La Princesse (délicate Céline Legouix) sort d’un livre déchiré – sacrilège de l’Enfant, un livre de Colette.
Les chiffres en rugbymen (les enfants de la maîtrise du CRR) tentent en locomotive Le voyage à travers l’impossible monde de l’Arithmétique (Hugo Tranchant qui peine, satanées maths ! à passer la rampe dans le déchaînement des problèmes de robinets).
Les chats (Marlène Moly, Xavier Luc – qui à n’en point douter furent chats dans une autre vie), s’étirent, minaudent, jouent et se caressent dans d’irrésistibles miaulements.
La fantastique transition de l’orchestre, hululements de chouette, cris d’oiseaux, coassements des rainettes, fait apparaître le jardin éclairé par la pleine lune, lune de Colette, lune de Méliès.
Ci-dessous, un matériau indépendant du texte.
-- ==== Sys2Proof/Machine/Ledger.lean ====
section
/-! DEFINITION. The ledger: additions, snapshot instants, laps and record contents (R278 to R289). -/

namespace Sys2Proof.Machine

/-- LDG_CTL.en. -/
def ldgEn (s : State) : Bool := bitOf s.ldg.ctl 0

/-- The recovery of this main start is done (R287). -/
def ldgStarted (s : State) : Bool := s.sys.phase == .ledger || s.sys.phase == .ready

/-- The ledger records: enabled, recovered, out of a MEAS reset (R287, R288, R373). -/
def ldgOn (s : State) : Bool := ldgEn s && ldgStarted s && !s.sys.measRst && s.ldg.recovers.isNone

/-- The interval in seconds, 0 for none (Table 15.4). -/
def ldgIvl (s : State) : Nat := min (fld s.ldg.ctl 4 12) 3600

/-- The checkpoint period in seconds, 0 for none (Table 15.4). -/
def ldgCkpt (s : State) : Nat := min (fld s.ldg.ctl 16 6) 60

/-- The device is in RUN from the registration of a cause (R47); the modulator takes a code that waited (R267). -/
def wakeMain (s : State) : State := outSettle { s with sys := { s.sys with pstate := .run } }

/-- LEDGER_ADD skips a value with these flags (R279). -/
def ldgSkips (flags : BitVec 16) (s : State) : Bool :=
  (flags &&& fSettling != 0 && !bitOf s.ldg.ctl 23) || (flags &&& (fStale ||| fCalHold) != 0 && !bitOf s.ldg.ctl 22)

/-- LEDGER_ADD of integer d with the value's flags to accumulator a (R279). -/
def ldgAdd (a : Nat) (d : Int) (flags : BitVec 16) (s : State) : State :=
  if ldgSkips flags s then { s with ldg := { s.ldg with skipped := satAdd 15 s.ldg.skipped 1 } }
  else
    { s with ldg := { s.ldg with
        run := s.ldg.run.set a (s.ldg.run.getD a 0 + BitVec.ofInt 64 (BitVec.ofInt 32 d).toInt)
        cnt := s.ldg.cnt.set a (s.ldg.cnt.getD a 0 + 1)
        added := true } }

/-- No occasion. -/
def LdgReq.none : LdgReq :=
  { lap := false, zero := false, ckpt := false, interval := false, short := false, timeSet := false, cut := false, cmds := [] }

/-- An occasion registers. -/
def LdgReq.any (r : LdgReq) : Bool := r.lap || r.ckpt || r.interval || r.cut

/-- The kind of a record: its highest-ranked occasion (Table 15.1). -/
def LdgReq.kind (r : LdgReq) : Nat := if r.cut then 4 else if r.lap then 3 else if r.interval then 2 else 1

/-- The flags of a record (Table 15.3). -/
def LdgReq.flags (r : LdgReq) (coarse prev : Bool) : Byte :=
  BitVec.ofNat 8 (r.cut.toNat + 2 * r.interval.toNat + 4 * r.lap.toNat + 8 * (r.interval && r.short).toNat +
    16 * r.timeSet.toNat + 32 * coarse.toNat + 64 * (r.lap && r.zero).toNat + 128 * prev.toNat)

/-- The NV page operation in progress belongs to a ledger record. -/
def nvLedger (s : State) : Bool := match s.nv.op with | some o => o.ledger && !o.orphan | none => false

/-- The page being written belongs to a ledger record with a page still to write (R284). -/
def ldgSetAside (s : State) : Bool :=
  nvLedger s && (match s.ldg.job with | some j => j.pages == 0 | none => false)

/-- A record joins the records to write: a cut record ahead of all but the page in progress (R284), others behind. -/
def ldgQueue (j : LdgJob) (cut : Bool) (l : Ldg) (busy : Bool) : Ldg :=
  match l.job with
  | none => { l with job := some j }
  | some k =>
    if cut then (if busy then { l with jobs := j :: l.jobs } else { l with job := some j, jobs := k :: l.jobs })
    else { l with jobs := l.jobs ++ [j] }

/-! ## Record contents (Table 15.2) -/

/-- Page 0 of a record. -/
def recPage0 (r : LdgRec) : List Byte :=
  leBytes 4 r.stamp.sec.toNat ++ leBytes 4 r.stamp.frac.toNat ++ leBytes 2 r.seq.toNat ++ leBytes 1 r.kind ++ [r.flags] ++
    leBytes 2 r.lap.toNat ++ leBytes 2 0 ++ (r.run.take 6).flatMap (fun v => leBytes 8 v.toNat)

/-- Page 1 of a record. -/
def recPage1 (r : LdgRec) : List Byte :=
  leBytes 2 r.seq.toNat ++ leBytes 1 r.kind ++ leBytes 1 r.refused ++ (r.run.drop 6).flatMap (fun v => leBytes 8 v.toNat) ++
    r.cnt.flatMap wordBytes ++ leBytes 4 r.ivlStart.toNat ++ leBytes 2 r.srcSeq.toNat ++ leBytes 1 r.wfail ++
    leBytes 1 r.cause ++ leBytes 4 0

/-! ## Instants -/

/-- The occasions of two registrations of one instant. -/
def LdgReq.merge (a b : LdgReq) : LdgReq :=
  { lap := a.lap || b.lap, zero := a.zero || b.zero, ckpt := a.ckpt || b.ckpt, interval := a.interval || b.interval
    short := a.short || b.short, timeSet := a.timeSet || b.timeSet, cut := a.cut || b.cut, cmds := a.cmds ++ b.cmds }

/-- A new snapshot instant, with its qtick if it has one (R280): one snapshot, the lap switch, one record queued for its two pages. -/
def ldgNew (q : Option Nat) (r : LdgReq) (stamp : Stamp) (s : State) : State :=
  let lap := if r.lap then s.ldg.lap + 1 else s.ldg.lap
  let ivlStart := if r.interval then s.rtc.sec else s.ldg.ivlStart
  let snap : LdgRec :=
    { stamp := stamp, seq := s.ldg.seq, kind := r.kind, flags := r.flags stamp.coarse (r.cut && ldgSetAside s), lap := lap,
      run := s.ldg.run, cnt := s.ldg.cnt, refused := s.ldg.refused, ivlStart := ivlStart, srcSeq := 0,
      wfail := s.ldg.wfailCnt, cause := 0 }
  let zero := r.lap && r.zero
  let l := { s.ldg with
    lap := lap, ivlStart := ivlStart, seq := s.ldg.seq + 1, refused := 0, wfailCnt := 0, sinceRec := 0, added := false
    short := if r.interval then false else s.ldg.short
    run := if zero then List.replicate 8 0 else s.ldg.run
    cnt := if zero then List.replicate 8 0 else s.ldg.cnt
    offPend := false, inst := q.map (fun n => { qtick := n, req := r, seq := s.ldg.seq }) }
  let j := ldgQueue { snap := snap, pages := 0, bad := false, cmds := r.cmds } r.cut l (nvLedger s)
  raiseIf r.interval 62 (wakeMain { s with ldg := j })

/-- The record of an instant that its qtick's later registration r joins. -/
def LdgRec.joined (x : LdgInst) (r : LdgReq) (aside : Bool) (sec : Word) (refused : Nat) (n : LdgRec) : LdgRec :=
  let m := x.req.merge r
  { n with
    kind := m.kind, flags := m.flags (n.flags.getLsbD 5) (n.flags.getLsbD 7 || aside)
    lap := if r.lap && !x.req.lap then n.lap + 1 else n.lap, refused := satAdd 255 n.refused refused
    ivlStart := if r.interval && !x.req.interval then sec else n.ivlStart }

/-- The record of an instant stands before all but the page in progress, once it is a cut record (R284). -/
def ldgPromote (seq : BitVec 16) (busy : Bool) (l : Ldg) : Ldg :=
  match l.jobs.find? (fun j => j.snap.seq == seq) with
  | some j => ldgQueue j true { l with jobs := l.jobs.filter (fun k => k.snap.seq != seq) } busy
  | none => l

/-- The record of an instant whose writing has not ended a page yet. -/
def instOpen (x : LdgInst) (s : State) : Bool := (s.ldg.job.toList ++ s.ldg.jobs).any (fun j => j.snap.seq == x.seq && j.pages == 0)

/-- The record of an instant is in hand. -/
def inHand (x : LdgInst) (s : State) : Bool := s.ldg.job.any (fun j => j.snap.seq == x.seq)

/-- The page of the record in hand that is being written takes the record's new contents. -/
def ldgRewrite (x : LdgInst) (s : State) : State :=
  if nvLedger s && inHand x s then
    { s with nv := { s.nv with op := s.nv.op.map (fun o =>
        { o with write := o.write.map (fun w => (w.1, w.2.1, (s.ldg.job.map (fun j => recPage0 j.snap)).getD w.2.2)) }) } }
  else s

/-- What registers later in the qtick of an instant belongs to it (R280, R281): one snapshot, one switch, one record. -/
def ldgJoin (x : LdgInst) (r : LdgReq) (s : State) : State :=
  let up := fun (j : LdgJob) =>
    if j.snap.seq = x.seq then
      { j with snap := j.snap.joined x r (r.cut && ldgSetAside s && !inHand x s) s.rtc.sec s.ldg.refused, cmds := j.cmds ++ r.cmds }
    else j
  let zero := r.lap && r.zero && !(x.req.lap && x.req.zero)
  let ends := r.interval && !x.req.interval
  let l := { s.ldg with
    lap := if r.lap && !x.req.lap then s.ldg.lap + 1 else s.ldg.lap
    ivlStart := if ends then s.rtc.sec else s.ldg.ivlStart
    short := if ends then false else s.ldg.short, refused := 0
    run := if zero then List.replicate 8 0 else s.ldg.run
    cnt := if zero then List.replicate 8 0 else s.ldg.cnt
    offPend := false, inst := some { x with req := x.req.merge r }, job := s.ldg.job.map up, jobs := s.ldg.jobs.map up }
  raiseIf ends 62 (wakeMain (ldgRewrite x { s with ldg := if r.cut then ldgPromote x.seq (nvLedger s) l else l }))

/-- A registration of occasions, with its qtick if it has one (R280): it makes a snapshot instant, or joins that of its qtick. -/
def ldgInstant (q : Option Nat) (r : LdgReq) (stamp : Stamp) (s : State) : State :=
  if !r.any then s
  else
    match s.ldg.inst with
    | some x => if q == some x.qtick && instOpen x s then ldgJoin x r s else ldgNew q r stamp s
    | none => ldgNew q r stamp s

/-- An alarm or EV lap request that cannot act: counted, and source 63 under the warning (R281, log entry 19). -/
def lapRefused (s : State) : State :=
  raiseIf s.pwr.warn 63 { s with ldg := { s.ldg with refused := satAdd 255 s.ldg.refused 1 } }

/-- An alarm or EV lap request can act: enabled, and no warning held before it (R281). In a MEAS reset, and while a recovery waits for records,
its switch waits with the ledger (DESIGN CHOICE, log entry 108). -/
def lapAllowed (s : State) : Bool := ldgEn s && !s.pwr.warn

/-- A direct ledger command fails with its completion record (R289). -/
def ldgCmdDone (reason : Nat) (detail : Word) (c : LdgCmd) (s : State) : State :=
  cplRecord (if c.lap then 0x0E else 0x0F) false true reason c.tag detail s

/-- Requests go on waiting, and so does a CHECKPOINT that is owed: in a MEAS reset (R345), before the recovery of a main start, and while a
recovery waits for records (DESIGN CHOICE, log entry 108). -/
def ldgBusy (s : State) : Bool := s.sys.measRst || s.ldg.recovers.isSome || (ldgEn s && !ldgStarted s)

/-- The direct commands that wait register, and the laps that wait with them (R281, R289); with the ledger off the commands complete
REJECTED_STATE. All of them were committed before a warning that holds, which refuses none of them (R284, `submitDirect`). -/
def ldgTakeCmds (r : LdgReq) (s : State) : LdgReq × State :=
  if ldgBusy s then (r, s)
  else
    let w := s.ldg.wait
    let t := { s with ldg := { s.ldg with wait := [], laps := 0 } }
    if ldgEn s then
      ({ r with
          lap := r.lap || decide (0 < s.ldg.laps) || w.any (fun c => c.1.lap), zero := r.zero || w.any (fun c => c.1.lap && c.2),
          ckpt := r.ckpt || w.any (fun c => !c.1.lap) || s.ldg.offPend, cmds := r.cmds ++ w.map (fun c => c.1) }, t)
    else
      ({ r with ckpt := r.ckpt || s.ldg.offPend },
        forAll (List.range s.ldg.laps) (fun _ => lapRefused) (forAll w (fun c => ldgCmdDone rState 0 c.1) t))

/-! ## Records read back -/

/-- The record two pages hold, with the flags of its stamp left in page 0 (Table 15.2). -/
def recOf (p0 p1 : List Byte) : LdgRec :=
  { stamp := { sec := wordAt p0 0, frac := wordAt p0 4, coarse := (byteAt p0 11).getLsbD 5 },
    seq := BitVec.ofNat 16 (halfAt p0 8), kind := (byteAt p0 10).toNat, flags := byteAt p0 11,
    lap := BitVec.ofNat 16 (halfAt p0 12),
    run := (List.range 6).map (fun a => BitVec.ofNat 64 (leNat ((p0.drop (16 + 8 * a)).take 8))) ++
      (List.range 2).map (fun a => BitVec.ofNat 64 (leNat ((p1.drop (4 + 8 * a)).take 8))),
    cnt := (List.range 8).map (fun a => wordAt p1 (20 + 4 * a)), refused := (byteAt p1 3).toNat,
    ivlStart := wordAt p1 52, srcSeq := BitVec.ofNat 16 (halfAt p1 56), wfail := (byteAt p1 58).toNat,
    cause := (byteAt p1 59).toNat }

/-- Both pages of a record agree and its kind is 1 to 5 (R286). -/
def recAgrees (p0 p1 : List Byte) : Bool :=
  halfAt p0 8 == halfAt p1 0 && byteAt p0 10 == byteAt p1 2 && decide (1 ≤ (byteAt p0 10).toNat) && decide ((byteAt p0 10).toNat ≤ 5)

end Sys2Proof.Machine
end

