-- ==== Sys2Proof/Machine/Discovery.lean ====
section
/-! DEFINITION. Presence sentinels, attach and detach, and the discovery job (R314 to R329). -/

namespace Sys2Proof.Machine

/-! ## Attach and detach (R317, R320, R321) -/

/-- The port is attached: states 2 to 5 (R314). -/
def attached (s : State) (k : Nat) : Bool := decide (2 ≤ (portAt s k).state.toNat)

/-- The registration of an attach: PRESENT, source 32 + k, an automatic job (R321); it wakes the device (R317). -/
def attach (k : Nat) (s : State) : State :=
  queueJob k (wakeMain (raise (32 + k)
    (setPort k { portAt s k with state := 2, present := 0, absent := 0 } s)))

/-- A frame version or sealed copy of a channel names a port (R320). -/
def namesPort (s : State) (k : Nat) (c : Nat) : Bool :=
  dPort (sealedOf s (BitVec.ofNat 5 c)) == k ||
    (match s.tt.frame with
     | some f => (match versionOf f (BitVec.ofNat 5 c) with | some d => dPort d == k | none => false)
     | none => false)

/-- The last converted and corrected values of the channels that name a port are forgotten (R320). -/
def forgetPort (k : Nat) (s : State) : State :=
  let keep := fun (l : List (Option Val)) => (List.range 32).map (fun c => if namesPort s k c then none else l.getD c none)
  { s with ros := { s.ros with lastConv := keep s.ros.lastConv, lastCorr := keep s.ros.lastCorr } }

/-- A running discovery or binding job of a port ends SENSOR_GONE (R320), but one that the watchdog has ended (R341). -/
def endJobOf (k : Nat) (s : State) : State :=
  match s.cond.running with
  | some (c, j) =>
    if (c.op == 3 || c.op == 4) && fld c.a0 0 2 == k && !s.cond.inReset then
      (match j with
       | .fresh => if c.op = 3 ∧ !c.auto ∧ bitOf c.a0 9 then s else if c.op = 3 then cutCmd rSensorGone s else finishCmd rSensorGone (portWord s k) s
       | .disc _ _ _ => cutCmd rSensorGone s
       | .bind _ _ => finishCmd rSensorGone (portWord s k) s
       | _ => s)
    else s
  | none => s

/-- The registration of a detach (R320): ABSENT, source 36 + k, the binding, the table and the values dropped; carriages
settle SENSOR_GONE (R167). -/
def detach (k : Nat) (s : State) : State :=
  if !attached s k then s
  else
    let p := { (portAt s k).unbound with state := 1, present := 0, absent := 0, taken := none }
    wakeMain (endJobOf k (carriagesGone k (forgetPort k (raise (36 + k) (setPort k p s)))))

/-! ## Slots (R315, R316) -/

/-- X32 edge m is a slot edge of port k. -/
def isSlot (k m : Nat) : Bool :=
  (List.range 32).any (fun j => decide (2048 * k + 7 * j ≤ m) && (m - 2048 * k - 7 * j) % 8192 == 0 &&
    (m - 2048 * k - 7 * j) / 8192 % 32 == j)

/-- The sentinel of a port runs (R315). -/
def sentinelOn (s : State) (k : Nat) : Bool :=
  mainUp s && !s.pwr.ship && s.sys.cfgDone && (portAt s k).state != 0

/-- An AUX in progress uses a port or its pair (R169). -/
def auxOn (s : State) (k : Nat) : Bool :=
  match s.tt.frame with
  | none => false
  | some f => (List.range f.runs.length).any (fun i =>
      let c := carAt f.img.cars i
      c.op == oAux && (runAt f i).state == .running &&
        (auxPair c.aux.toNat == some (pairOf k) || auxArm c.aux.toNat == some k))

/-- A discovery job measures on a pair: its LEAK and ARM use the pair as the AUX codes do (R322). -/
def discMeasuring (s : State) (p : Bool) : Bool :=
  match s.cond.running with | some (_, .disc j 2 _) => pairOf j.port.toNat == p | _ => false

/-- The presence pulse is omitted (R169, R179): the port converts, its pair is excited or pre-settled, or an AUX or a discovery job
uses it. -/
def pulseOmitted (s : State) (k : Nat) : Bool :=
  let p := pairOf k
  converting s k || (pairAt s p).on || (pairAt s p).presettle.isSome || discMeasuring s p || auxOn s k

/-- A port that is PRESENT with no job gets one at a slot, where the clock is LOCKED or PARKED (R321). -/
def slotJob (k : Nat) (s : State) : State :=
  if (portAt s k).state == 2 && !hasJob s k && (s.clk.state == .locked || s.clk.state == .parked) && !s.cond.shipped then queueJob k s
  else s

/-- One reading of a sentinel counts, the only one of its slot (R316, R317). -/
def takeReading (k : Nat) (present : Bool) (s : State) : State :=
  let p := portAt s k
  setPort k { p with present := if present then min 2 (p.present + 1) else 0
                     absent := if present then 0 else min 2 (p.absent + 1), slotAt := some s.rtc.edges } s

/-- PRESENCE_SLOT of port k at its slot edge (R316). -/
def presenceSlot (k : Nat) (present : Bool) (s : State) : State :=
  if !(sentinelOn s k) || (portAt s k).slotAt == some s.rtc.edges then s
  else
    let t := slotJob k s
    if pulseOmitted t k then t else takeReading k present t

/-- An attach is due: ABSENT after two readings of present (R317). -/
def attachDue (s : State) (k : Nat) : Bool := (portAt s k).state == 1 && decide (2 ≤ (portAt s k).present)

/-- A detach is due: attached, after two readings of absent (R317). -/
def detachDue (s : State) (k : Nat) : Bool := attached s k && decide (2 ≤ (portAt s k).absent)

/-- The immediate reading of the config step (R318). -/
def firstReading (present : BitVec 4) (k : Nat) (s : State) : State :=
  if (portAt s k).state = 0 then s
  else if present.getLsbD k then attach k s
  else setPort k { portAt s k with state := 1, present := 0, absent := 0 } s

/-! ## The discovery job (R322 to R325) -/

/-- The fields of a Basic TEDS: mfr, model, serial; version letter and number (R323). -/
def tedsIdent (t : Teds) : Nat × Nat × Nat :=
  (t.basic.toNat % 16384, t.basic.toNat / 2 ^ 14 % 32768, t.basic.toNat / 2 ^ 40 % 2 ^ 24)

/-- Version letter and number of a Basic TEDS. -/
def tedsVersion (t : Teds) : Nat × Nat := (t.basic.toNat / 2 ^ 29 % 32, t.basic.toNat / 2 ^ 34 % 64)

/-- The port's device among those found, or none and the flag that says why (R323): bit 10 no_teds, bit 11 ambiguous. -/
def chooseTeds (found : List Teds) (other : Option (BitVec 64)) : Option Teds × BitVec 17 :=
  if 4 < found.length then (none, 0x800)
  else
    match found with
    | [t] => (some t, 0)
    | _ =>
      match found.filter (fun t => some t.romId != other) with
      | [] => (none, 0x400)
      | [t] => (some t, 0)
      | _ => (none, 0x800)

/-- The impedance the standard bridge-sensor template gives, as a quotient of ohms. -/
def tedsOhms (t : Teds) : Option (Nat × Nat) := if t.template = 33 ∧ t.ohmDen ≠ 0 then some (t.ohmNum, t.ohmDen) else none

/-- A value converted from TEDS: scaled, rounded half to even, saturated; 0 where the template gives none (R329). -/
def tedsScaled (scale num den : Nat) : Nat :=
  if den = 0 then 0 else min (divrhe ((num * scale : Nat) : Int) den).toNat 0xFFFFFFFF

/-- A discovery job without anything found. -/
def DiscJob.new (k : Nat) : DiscJob :=
  { port := BitVec.ofNat 2 k, teds := [], mine := none, ambiguous := false, data := { leakPa := 0, zp := 0, zn := 0, balance := 0 },
    done := 0, leak := false, slot := none, flags := 0 }

/-- The modulators of the hold of a discovery job: those of both ports of the pair, and M4 (R322). -/
def discMods (p : Bool) : BitVec 5 := if p then 0x1C else 0x13

/-- HF cycles from the begin of a discovery hold to the end of its ARM, and of its balance: the 100 µs of step 5 count in cycles of the
nominal HF rate (Table 17.2; log entry 109). -/
def armCycles (s : State) : Nat := leakCycles + (fNomKHz s + 9) / 10 + 672 * 256
def balanceCycles (s : State) : Nat := armCycles s + 1024 * 256

/-- The settings of step 7: pga 0, and the sense voltage as reference. -/
def balanceStage (port : BitVec 2) : Stage := { port := port, pga := 0, ref := false }

/-- What step 7 delivers: the first settled output of a sinc4 at D = 256 and pga 0, whose reference is the sense voltage; unspecified below
0.5 V (R157, R158, R322). -/
def balanceRaw (d : DiscData) (s : State) : Int :=
  if lowRef (balanceStage 0) d.senseUv then openRaw s.free else sinc4 8 (sincWeights 256) d.bits 4
/-- ARM found an open or a short at a node (R166). -/
def armFault (zp zn : Nat) : Bool :=
  armOpen zp zn || armOpen zn zp || (!armOpen zp zn && armShort zp zn) || (!armOpen zn zp && armShort zn zp)

/-- The slots that match an identity (R324). -/
def matching (s : State) (t : Teds) : List Nat :=
  (List.range 16).filter (fun k => slotValid s k && slotIdent s k == tedsIdent t)

/-- The slot a port binds: the lowest, or the second lowest for an odd port (R324). -/
def pickSlot (k : Nat) : List Nat → Option Nat
  | [] => none
  | [a] => some a
  | a :: b :: _ => some (if k % 2 = 1 then b else a)

/-- The header of a slot differs from a TEDS in its version. -/
def verDiffers (s : State) (slot : Nat) (t : Teds) : Bool :=
  let d := (pageAt s (slotPage slot)).data
  tedsVersion t != ((byteAt d 4).toNat, (byteAt d 5).toNat)

/-- The estimate of ARM differs from the template's impedance by more than 25 % (R324). -/
def impDiffers (t : Teds) (d : DiscFound) : Bool :=
  match tedsOhms t with
  | some r => decide (r.1 < 4 * (((2 * (d.zp.toNat + d.zn.toNat) * r.2 : Nat) : Int) - (r.1 : Int)).natAbs)
  | none => false

/-- The low 32 bits of a value that saturates as a signed word. -/
def satWord (v : Int) : Word := lowWord (sat32 v).1

/-- The report page of a job (Table 17.4). -/
def reportPage (k : Nat) (j : DiscJob) (detail : Word) (s : State) : List Byte :=
  let p := portAt s k
  let st := nowStamp s
  let teds := fun (f : Teds → Nat) => match j.mine with | some t => f t | none => 0
  let bridge := fun (f : Teds → Nat) => teds (fun t => if t.template = 33 then f t else 0)
  leBytes 1 k ++ [p.state.setWidth 8] ++ leBytes 1 (p.slot.getD 255) ++ leBytes 1 (min 255 j.teds.length) ++ wordBytes detail ++
    leBytes 8 (teds (fun t => t.romId.toNat)) ++ leBytes 8 (teds (fun t => t.basic.toNat)) ++
    leBytes 1 (teds (fun t => t.template.toNat)) ++ leBytes 1 (bridge (fun t => t.bridgeType.toNat)) ++ [0, 0] ++
    leBytes 4 (bridge (fun t => tedsScaled 1000 t.ohmNum t.ohmDen)) ++ leBytes 4 (bridge (fun t => tedsScaled 1000000 t.voltNum t.voltDen)) ++
    wordBytes (satWord j.data.leakPa) ++ leBytes 2 j.data.zp.toNat ++ leBytes 2 j.data.zn.toNat ++
    leBytes 4 (2 * (j.data.zp.toNat + j.data.zn.toNat)) ++ wordBytes (satWord j.data.balance) ++ wordBytes st.sec ++
    wordBytes st.frac ++ [0, 0, 0, 0]

/-- The report of a port with no completed job since the main start (R326). -/
def blankReport (k : Nat) (s : State) : List Byte := leBytes 1 k ++ [(portAt s k).state.setWidth 8] ++ List.replicate 62 0

/-- The job ends with the port in a state, and for a reason: the binding is replaced, the report kept and, if asked for, staged (R325,
R326). A port disabled and enabled again meanwhile is absent: the job ends as a cut does, its state field PRESENT (R342). -/
def endWith (reason : Nat) (c : Cmd) (j : DiscJob) (st : BitVec 3) (slot : Option Nat) (table : Option (List Byte)) (s : State) : State :=
  let k := j.port.toNat
  if (portAt s k).state = 0 then finishCmd rState (portWord s k) s
  else if !attached s k then finishCmd rSensorGone (portDetail k 2 none j.flags) s
  else
    let p := { (portAt s k).unbound with state := st, slot := slot, table := table, taken := j.mine.map (fun t => t.romId) }
    let t := setPort k p s
    let detail := portDetail k st.toNat slot j.flags
    let page := reportPage k j detail t
    let u := setPort k { p with report := some page, detail := detail } t
    finishCmd reason detail (when (!c.auto && bitOf c.a0 8) (store (0x7800 + 64 * fld c.a2 0 4) page) u)

/-- The job ends: OK where the port is BOUND, else PARTIAL (R325). -/
def endDiscovery (c : Cmd) (j : DiscJob) (st : BitVec 3) (slot : Option Nat) (table : Option (List Byte)) (s : State) : State :=
  endWith (if st = 3 then rOk else rPartial) c j st slot table s

/-- A slot is installed from its pages, if it still holds a valid calibration (R325). -/
def slotLoad (s : State) (slot : Nat) : Option (List Byte) := if slotValid s slot then some (slotTable s slot) else none

/-- Pages an installation reads: the header and the table, 12 at most (R325). -/
def installPages (s : State) (slot : Nat) : Nat := 1 + (if slotPages s slot ≤ 11 then slotPages s slot else 0)

/-- The conductor installs calibration for port k (R185, R325). -/
def setInstalling (k : Nat) (b : Bool) (s : State) : State := setPort k { portAt s k with installing := b } s

/-- The classification of R324 after the hold. -/
def classify (c : Cmd) (j : DiscJob) (s : State) : State :=
  let k := j.port.toNat
  if armFault j.data.zp.toNat j.data.zn.toNat then endDiscovery c j 5 none none s
  else
    match j.mine with
    | none => endDiscovery c j 4 none none s
    | some t =>
      let s := if (List.range 16).any (slotUnc s) then nvUnc s else s
      let s := scrubAll ((List.range 16).flatMap (slotReads s)) s
      match pickSlot k (matching s t) with
      | none => endDiscovery c { j with flags := j.flags ||| 0x1000 } 4 none none s
      | some slot =>
        let j := { j with
          slot := some slot
          flags := j.flags ||| (if verDiffers s slot t then 0x2000 else 0) }
        setInstalling k true
          { s with cond := { s.cond with running := some (c, .disc j 3 (installPages s slot)) } }

/-- The installation of a discovery job is complete (R325): it has met an uncorrectable word (R293), or the slot is no valid calibration
any more, and the port is UNMATCHED (log entry 41). -/
def installed (c : Cmd) (j : DiscJob) (s : State) : State :=
  let slot := j.slot.getD 0
  let bare := { j with flags := j.flags &&& ~~~(0x2000 : BitVec 17) }
  if slotUnc s slot then endWith rNvUnc c bare 4 none none (nvUnc s)
  else
    match slotLoad s slot with
    | some t => endDiscovery c j 3 (some slot) (some t) s
    | none => endDiscovery c bare 4 none none s

/-- The installation of a SLOT_BIND is complete (R327); a port disabled meanwhile is no longer attached. -/
def boundBy (c : Cmd) (slot : Nat) (s : State) : State :=
  let k := fld c.a0 0 2
  if !attached s k then finishCmd rState (portWord s k) s
  else if slotUnc s slot then finishCmd rNvUnc (portWord s k) (nvUnc s)
  else
    match slotLoad s slot with
    | none => finishCmd rNoCal (portWord s k) s
    | some t =>
      let p := { portAt s k with state := 3, slot := some slot, table := some t, override := true, installing := false }
      let u := setPort k p s
      finishCmd rOk (portWord u k) u

end Sys2Proof.Machine
end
Les arbres dont les silhouettes noires se découpent sur le ciel deviennent monstres et sorcières aux doigts crochus, cauchemar de la fuite éperdue de Blanche Neige dans la forêt. Pour sortir d’un mauvais rêve, il faut panser la plaie, étancher le sang. Devenir sage ?
Cécile Piovan est l’Enfant rebelle avec grande maîtrise, parfaite diction et aisance scénique face aux récriminations qui l’assaillent de toutes parts. Interventions imposantes du Fauteuil et de l’Arbre du maître de cérémonie, Jean-Philippe Lafont, étrangement moins intelligible que ses jeunes disciples. Christophe Larrieu dirige fosse (orchestre du CRR) et chanteurs avec une attention et une bienveillance palpables.
Il faut rêver de l’impossible, et l’oser.